Dataset entries
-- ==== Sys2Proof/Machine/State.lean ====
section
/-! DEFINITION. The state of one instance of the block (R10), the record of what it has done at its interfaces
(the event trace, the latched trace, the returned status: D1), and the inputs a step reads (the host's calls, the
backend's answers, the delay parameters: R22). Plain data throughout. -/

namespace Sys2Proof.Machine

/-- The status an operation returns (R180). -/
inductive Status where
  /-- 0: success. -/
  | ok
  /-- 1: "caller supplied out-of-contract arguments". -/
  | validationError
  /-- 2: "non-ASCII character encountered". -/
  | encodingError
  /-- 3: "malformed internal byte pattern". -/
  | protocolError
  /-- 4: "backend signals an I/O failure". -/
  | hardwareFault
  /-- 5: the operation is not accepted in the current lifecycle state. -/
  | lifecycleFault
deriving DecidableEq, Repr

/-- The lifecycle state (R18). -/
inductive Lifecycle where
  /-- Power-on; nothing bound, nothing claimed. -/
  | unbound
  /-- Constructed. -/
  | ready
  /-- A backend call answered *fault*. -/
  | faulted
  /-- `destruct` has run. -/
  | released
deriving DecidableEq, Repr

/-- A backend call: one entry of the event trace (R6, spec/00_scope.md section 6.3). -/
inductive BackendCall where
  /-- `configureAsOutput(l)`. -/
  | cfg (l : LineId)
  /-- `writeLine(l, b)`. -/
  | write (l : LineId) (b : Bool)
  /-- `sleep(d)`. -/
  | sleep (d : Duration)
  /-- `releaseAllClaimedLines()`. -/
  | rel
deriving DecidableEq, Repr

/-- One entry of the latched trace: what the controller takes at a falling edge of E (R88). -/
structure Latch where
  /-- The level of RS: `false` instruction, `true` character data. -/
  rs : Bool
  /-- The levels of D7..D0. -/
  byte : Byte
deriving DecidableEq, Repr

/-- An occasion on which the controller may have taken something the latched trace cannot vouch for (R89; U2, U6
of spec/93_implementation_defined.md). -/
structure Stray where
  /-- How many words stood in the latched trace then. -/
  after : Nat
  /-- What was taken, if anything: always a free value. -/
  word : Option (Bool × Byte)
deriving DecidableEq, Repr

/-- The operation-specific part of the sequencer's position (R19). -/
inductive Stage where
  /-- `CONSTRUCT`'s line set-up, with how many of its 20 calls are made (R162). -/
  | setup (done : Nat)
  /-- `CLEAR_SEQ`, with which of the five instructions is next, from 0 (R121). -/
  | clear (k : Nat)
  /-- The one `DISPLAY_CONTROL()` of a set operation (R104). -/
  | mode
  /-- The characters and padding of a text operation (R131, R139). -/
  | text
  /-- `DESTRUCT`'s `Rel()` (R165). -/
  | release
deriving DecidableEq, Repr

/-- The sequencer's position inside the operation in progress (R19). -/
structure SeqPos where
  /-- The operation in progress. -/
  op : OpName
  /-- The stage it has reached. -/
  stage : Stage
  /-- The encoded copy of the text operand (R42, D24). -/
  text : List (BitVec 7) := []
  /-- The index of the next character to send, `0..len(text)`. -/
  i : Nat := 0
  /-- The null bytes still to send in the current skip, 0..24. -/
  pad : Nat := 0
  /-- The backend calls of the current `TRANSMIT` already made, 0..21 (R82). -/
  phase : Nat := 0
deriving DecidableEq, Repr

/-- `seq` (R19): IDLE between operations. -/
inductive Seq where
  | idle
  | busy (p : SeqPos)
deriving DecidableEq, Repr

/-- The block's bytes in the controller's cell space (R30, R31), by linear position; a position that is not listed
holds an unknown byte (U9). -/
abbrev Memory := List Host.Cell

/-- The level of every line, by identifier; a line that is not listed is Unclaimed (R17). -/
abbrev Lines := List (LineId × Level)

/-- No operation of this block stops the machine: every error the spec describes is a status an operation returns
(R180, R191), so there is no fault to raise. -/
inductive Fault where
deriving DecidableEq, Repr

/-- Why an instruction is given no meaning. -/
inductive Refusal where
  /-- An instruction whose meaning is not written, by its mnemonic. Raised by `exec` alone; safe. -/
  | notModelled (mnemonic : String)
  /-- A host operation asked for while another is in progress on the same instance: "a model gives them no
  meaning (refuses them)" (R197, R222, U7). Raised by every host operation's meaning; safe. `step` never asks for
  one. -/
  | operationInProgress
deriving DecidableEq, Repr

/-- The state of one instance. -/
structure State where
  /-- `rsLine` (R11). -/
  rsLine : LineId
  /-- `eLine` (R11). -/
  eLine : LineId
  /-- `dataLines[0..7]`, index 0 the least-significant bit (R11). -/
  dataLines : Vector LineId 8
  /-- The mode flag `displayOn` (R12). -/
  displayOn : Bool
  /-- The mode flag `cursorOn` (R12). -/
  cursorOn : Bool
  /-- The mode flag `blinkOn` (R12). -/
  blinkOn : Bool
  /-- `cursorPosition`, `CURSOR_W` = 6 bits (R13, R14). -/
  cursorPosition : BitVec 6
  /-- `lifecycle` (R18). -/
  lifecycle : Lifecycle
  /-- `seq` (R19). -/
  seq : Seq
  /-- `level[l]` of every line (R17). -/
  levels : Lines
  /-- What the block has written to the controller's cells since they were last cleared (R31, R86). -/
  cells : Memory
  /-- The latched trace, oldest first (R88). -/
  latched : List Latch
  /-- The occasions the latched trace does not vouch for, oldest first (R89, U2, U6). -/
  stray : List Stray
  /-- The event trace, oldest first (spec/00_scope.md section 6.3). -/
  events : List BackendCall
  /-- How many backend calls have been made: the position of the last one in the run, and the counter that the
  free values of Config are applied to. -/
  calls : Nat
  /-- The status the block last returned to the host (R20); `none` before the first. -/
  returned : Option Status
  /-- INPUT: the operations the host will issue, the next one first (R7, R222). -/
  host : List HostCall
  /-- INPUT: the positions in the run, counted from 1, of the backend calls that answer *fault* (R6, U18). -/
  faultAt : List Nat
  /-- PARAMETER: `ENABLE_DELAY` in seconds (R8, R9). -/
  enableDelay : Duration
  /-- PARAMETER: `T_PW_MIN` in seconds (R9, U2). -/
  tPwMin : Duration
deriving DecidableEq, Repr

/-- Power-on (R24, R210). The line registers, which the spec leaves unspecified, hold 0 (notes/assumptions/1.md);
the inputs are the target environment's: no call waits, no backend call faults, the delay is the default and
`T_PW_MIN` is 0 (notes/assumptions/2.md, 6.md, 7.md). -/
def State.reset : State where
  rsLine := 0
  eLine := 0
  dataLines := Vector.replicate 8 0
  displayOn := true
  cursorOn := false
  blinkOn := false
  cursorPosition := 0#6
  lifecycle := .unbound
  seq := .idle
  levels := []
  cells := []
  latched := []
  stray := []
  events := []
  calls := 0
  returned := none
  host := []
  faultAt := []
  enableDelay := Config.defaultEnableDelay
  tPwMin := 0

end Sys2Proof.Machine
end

- **TASK DIRECTIONS**: Every line of the data above should be output exactly as written.

- **COMPLETED TASK**:
-- ==== Sys2Proof/Machine/State.lean ====
section
/-! DEFINITION. The state of one instance of the block (R10), the record of what it has done at its interfaces
(the event trace, the latched trace, the returned status: D1), and the inputs a step reads (the host's calls, the
backend's answers, the delay parameters: R22). Plain data throughout. -/

namespace Sys2Proof.Machine

/-- The status an operation returns (R180). -/
inductive Status where
  /-- 0: success. -/
  | ok
  /-- 1: "caller supplied out-of-contract arguments". -/
  | validationError
  /-- 2: "non-ASCII character encountered". -/
  | encodingError
  /-- 3: "malformed internal byte pattern". -/
  | protocolError
  /-- 4: "backend signals an I/O failure". -/
  | hardwareFault
  /-- 5: the operation is not accepted in the current lifecycle state. -/
  | lifecycleFault
deriving DecidableEq, Repr

/-- The lifecycle state (R18). -/
inductive Lifecycle where
  /-- Power-on; nothing bound, nothing claimed. -/
  | unbound
  /-- Constructed. -/
  | ready
  /-- A backend call answered *fault*. -/
  | faulted
  /-- `destruct` has run. -/
  | released
deriving DecidableEq, Repr

/-- A backend call: one entry of the event trace (R6, spec/00_scope.md section 6.3). -/
inductive BackendCall where
  /-- `configureAsOutput(l)`. -/
  | cfg (l : LineId)
  /-- `writeLine(l, b)`. -/
  | write (l : LineId) (b : Bool)
  /-- `sleep(d)`. -/
  | sleep (d : Duration)
  /-- `releaseAllClaimedLines()`. -/
  | rel
deriving DecidableEq, Repr

/-- One entry of the latched trace: what the controller takes at a falling edge of E (R88). -/
structure Latch where
  /-- The level of RS: `false` instruction, `true` character data. -/
  rs : Bool
  /-- The levels of D7..D0. -/
  byte : Byte
deriving DecidableEq, Repr

/-- An occasion on which the controller may have taken something the latched trace cannot vouch for (R89; U2, U6
of spec/93_implementation_defined.md). -/
structure Stray where
  /-- How many words stood in the latched trace then. -/
  after : Nat
  /-- What was taken, if anything: always a free value. -/
  word : Option (Bool × Byte)
deriving DecidableEq, Repr

/-- The operation-specific part of the sequencer's position (R19). -/
inductive Stage where
  /-- `CONSTRUCT`'s line set-up, with how many of its 20 calls are made (R162). -/
  | setup (done : Nat)
  /-- `CLEAR_SEQ`, with which of the five instructions is next, from 0 (R121). -/
  | clear (k : Nat)
  /-- The one `DISPLAY_CONTROL()` of a set operation (R104). -/
  | mode
  /-- The characters and padding of a text operation (R131, R139). -/
  | text
  /-- `DESTRUCT`'s `Rel()` (R165). -/
  | release
deriving DecidableEq, Repr

/-- The sequencer's position inside the operation in progress (R19). -/
structure SeqPos where
  /-- The operation in progress. -/
  op : OpName
  /-- The stage it has reached. -/
  stage : Stage
  /-- The encoded copy of the text operand (R42, D24). -/
  text : List (BitVec 7) := []
  /-- The index of the next character to send, `0..len(text)`. -/
  i : Nat := 0
  /-- The null bytes still to send in the current skip, 0..24. -/
  pad : Nat := 0
  /-- The backend calls of the current `TRANSMIT` already made, 0..21 (R82). -/
  phase : Nat := 0
deriving DecidableEq, Repr

/-- `seq` (R19): IDLE between operations. -/
inductive Seq where
  | idle
  | busy (p : SeqPos)
deriving DecidableEq, Repr

/-- The block's bytes in the controller's cell space (R30, R31), by linear position; a position that is not listed
holds an unknown byte (U9). -/
abbrev Memory := List Host.Cell

/-- The level of every line, by identifier; a line that is not listed is Unclaimed (R17). -/
abbrev Lines := List (LineId × Level)

/-- No operation of this block stops the machine: every error the spec describes is a status an operation returns
(R180, R191), so there is no fault to raise. -/
inductive Fault where
deriving DecidableEq, Repr

/-- Why an instruction is given no meaning. -/
inductive Refusal where
  /-- An instruction whose meaning is not written, by its mnemonic. Raised by `exec` alone; safe. -/
  | notModelled (mnemonic : String)
  /-- A host operation asked for while another is in progress on the same instance: "a model gives them no
  meaning (refuses them)" (R197, R222, U7). Raised by every host operation's meaning; safe. `step` never asks for
  one. -/
  | operationInProgress
deriving DecidableEq, Repr

/-- The state of one instance. -/
structure State where
  /-- `rsLine` (R11). -/
  rsLine : LineId
  /-- `eLine` (R11). -/
  eLine : LineId
  /-- `dataLines[0..7]`, index 0 the least-significant bit (R11). -/
  dataLines : Vector LineId 8
  /-- The mode flag `displayOn` (R12). -/
  displayOn : Bool
  /-- The mode flag `cursorOn` (R12). -/
  cursorOn : Bool
  /-- The mode flag `blinkOn` (R12). -/
  blinkOn : Bool
  /-- `cursorPosition`, `CURSOR_W` = 6 bits (R13, R14). -/
  cursorPosition : BitVec 6
  /-- `lifecycle` (R18). -/
  lifecycle : Lifecycle
  /-- `seq` (R19). -/
  seq : Seq
  /-- `level[l]` of every line (R17). -/
  levels : Lines
  /-- What the block has written to the controller's cells since they were last cleared (R31, R86). -/
  cells : Memory
  /-- The latched trace, oldest first (R88). -/
  latched : List Latch
  /-- The occasions the latched trace does not vouch for, oldest first (R89, U2, U6). -/
  stray : List Stray
  /-- The event trace, oldest first (spec/00_scope.md section 6.3). -/
  events : List BackendCall
  /-- How many backend calls have been made: the position of the last one in the run, and the counter that the
  free values of Config are applied to. -/
  calls : Nat
  /-- The status the block last returned to the host (R20); `none` before the first. -/
  returned : Option Status
  /-- INPUT: the operations the host will issue, the next one first (R7, R222). -/
  host : List HostCall
  /-- INPUT: the positions in the run, counted from 1, of the backend calls that answer *fault* (R6, U18). -/
  faultAt : List Nat
  /-- PARAMETER: `ENABLE_DELAY` in seconds (R8, R9). -/
  enableDelay : Duration
  /-- PARAMETER: `T_PW_MIN` in seconds (R9, U2). -/
  tPwMin : Duration
deriving DecidableEq, Repr

/-- Power-on (R24, R210). The line registers, which the spec leaves unspecified, hold 0 (notes/assumptions/1.md);
the inputs are the target environment's: no call waits, no backend call faults, the delay is the default and
`T_PW_MIN` is 0 (notes/assumptions/2.md, 6.md, 7.md). -/
def State.reset : State where
  rsLine := 0
  eLine := 0
  dataLines := Vector.replicate 8 0
  displayOn := true
  cursorOn := false
  blinkOn := false
  cursorPosition := 0#6
  lifecycle := .unbound
  seq := .idle
  levels := []
  cells := []
  latched := []
  stray := []
  events := []
  calls := 0
  returned := none
  host := []
  faultAt := []
  enableDelay := Config.defaultEnableDelay
  tPwMin := 0

end Sys2Proof.Machine
end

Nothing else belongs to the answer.